Until you reach the line containing "is not listed", reproduce each line of the listing exactly, please, and include that line as well.

■ WORKING DATA:
◆ ◆ ◆ ◆ ◆

-- ==== Sys2Proof/Machine/State.lean ====
section
/-! DEFINITION. The state of the PE (R20) with the program text and the parameters of the run beside it (R7, log 1), the
reasons a step can stop (R5, R120), and the state after reset. -/

namespace Sys2Proof.Machine

/-- The program text `P_Text` (R41): the addresses that hold a byte, strictly rising. An address that is not listed
holds no byte at all: `P_Text` is a partial function, and a fetch there refuses (log 13). -/
abbrev Memory := List Host.Cell

/-- Why `IT` is UNDEFINED (R120, R121), with what R120 says the model records: the pc of the `IT` and its halfword. -/
inductive UndefinedReason where
  /-- raised by `checkITEnabled` when ITD controls disable this use of `IT` (R86). Safe: the hardware goes on in an
  Undefined handler, the model stops (log 20). -/
  | itDisabled (pc : Addr) (hw : Half)
  /-- raised by `execIT` for a bad condition under `P_CU_IT == UNDEF` (R83). Safe, as above. -/
  | itBadCondition (pc : Addr) (hw : Half)
deriving DecidableEq, Repr

/-- Why a step is UNPREDICTABLE (R120), with what R120 says the model records. -/
inductive UnpredictableReason where
  /-- raised by `execIT` for a bad condition under `P_CU_IT == FAULT` (R83). Safe: the hardware does one of three things,
  the model stops. -/
  | itBadCondition (pc : Addr) (hw : Half)
  /-- raised by `execIT` inside an IT block (R84). Safe: no permitted behaviour is listed. -/
  | itInsideITBlock (pc : Addr) (hw : Half)
  /-- raised by `beginStep`, and by `otherInstr` through `currentCond`, for one of the fifteen values of `PSTATE.IT` that
  R24 calls not legal. Safe: no instruction of the model produces one. -/
  | inconsistentITSTATE (pc : Addr) (it : ITBits)
  /-- raised by `applyOther` when a taken branch lands on a slot of an IT block (R112); `pc` is the branch's own address
  (log 16). Safe: it is unpredictable what condition the slot then has. -/
  | branchIntoITBlock (pc : Addr) (target : Addr)
deriving DecidableEq, Repr

/-- The two faults of a step (R5). A faulted state is never final. -/
inductive Fault where
  /-- the instruction is UNDEFINED: raised by `raiseUndefined` only. Safe (log 20). -/
  | undefined (reason : UndefinedReason)
  /-- the architecture gives no single meaning: raised by `raiseUnpredictable` only. Safe. -/
  | unpredictable (reason : UnpredictableReason)
deriving DecidableEq, Repr

/-- Why the model has no meaning for what it met (R5 (d), R120). -/
inductive Refusal where
  /-- raised by an arm of `exec` that has no meaning yet; no arm of this model is one. Safe. -/
  | notModelled (mnemonic : String)
  /-- raised by `fetch16`: `P_Text` has no byte at `a` or at `a + 1` (R41). Safe. -/
  | noText (a : Addr)
  /-- raised by `fetch16` for an odd address, which is no legal call (R43). Safe (log 14). -/
  | oddFetch (a : Addr)
  /-- raised by `otherEffect`: `P_OtherInstr` is not defined for the halfword (R115). Safe. -/
  | notInSpec (hw : Half)
  /-- raised by `advancePC` and `fetchAfter`: execution would run off the top of the address space (R22). Safe. -/
  | pcWrap
  /-- raised by `beginStep`: `P_END` is reached inside an IT block (R144). Safe. -/
  | endInsideITBlock
deriving DecidableEq, Repr

/-- The parameters of a run that a step reads (R7, R112). No step writes them (R141 (f)). -/
structure Params where
  /-- `P_ITD`: the applicable ITD bit is 1 (R28) -/
  itd : Bool
  /-- `P_CU_IT` (R83) -/
  cuIT : CUChoice
  /-- which instantiation of `P_OtherInstr` (R115) -/
  otherInstr : OtherChoice
  /-- `P_END` (R144) -/
  endAddr : Addr
  /-- the addresses at which the `IT` instructions of the program stand, carried beside the text (R112, log 16): the set
  of slots is computed from them and the text -/
  its : List Addr
deriving DecidableEq, Repr

/-- The state of the PE (R20), with the text and the parameters of the run. -/
structure State where
  /-- the address of the instruction being executed (R22) -/
  pc : Addr
  /-- `PSTATE.IT[7:0]` (R23) -/
  it : ITBits
  /-- `PSTATE.N`, `Z`, `C`, `V` (R25) -/
  flags : Flags
  /-- `ShouldAdvanceIT` (R27) -/
  shouldAdvanceIT : Bool
  /-- the opaque rest of the PE (R20); only `P_OtherInstr` reads or writes it -/
  other : List Word
  /-- `P_Text` (R41) -/
  text : Memory
  /-- the parameters (R7) -/
  params : Params
deriving DecidableEq, Repr

/-- R7: `P_ITD`, `P_CU_IT` and `P_OtherInstr` at the values the spec gives by default. `P_END` and the list of `IT`s belong to a
launch, and nothing is launched yet: DESIGN CHOICE (logs 11, 16). -/
def Params.default : Params :=
  { itd := false, cuIT := .fault, otherInstr := .empty, endAddr := 0#32, its := [] }

/-- The machine right after reset. `PSTATE.IT` is the clean launch value of R33; `pc`, the flags, `ShouldAdvanceIT` and
`other` are DESIGN CHOICE (logs 7, 8, 10, 5); no text is loaded (log 13). -/
def State.reset : State :=
  { pc := 0x00008000#32
    it := 0#8
    flags := { n := false, z := false, c := false, v := false }
    shouldAdvanceIT := true
    other := []
    text := []
    params := Params.default }

def State.setPC (s : State) (a : Addr) : State := { s with pc := a }
def State.setIT (s : State) (b : ITBits) : State := { s with it := b }
def State.setFlags (s : State) (f : Flags) : State := { s with flags := f }
def State.setShouldAdvanceIT (s : State) (b : Bool) : State := { s with shouldAdvanceIT := b }
def State.setOther (s : State) (o : List Word) : State := { s with other := o }
def State.setText (s : State) (m : Memory) : State := { s with text := m }
def State.setParams (s : State) (p : Params) : State := { s with params := p }

end Sys2Proof.Machine
end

◆ ◆ ◆ ◆ ◆

■ TASK OUTPUT:
-- ==== Sys2Proof/Machine/State.lean ====
section
/-! DEFINITION. The state of the PE (R20) with the program text and the parameters of the run beside it (R7, log 1), the
reasons a step can stop (R5, R120), and the state after reset. -/

namespace Sys2Proof.Machine

/-- The program text `P_Text` (R41): the addresses that hold a byte, strictly rising. An address that is not listed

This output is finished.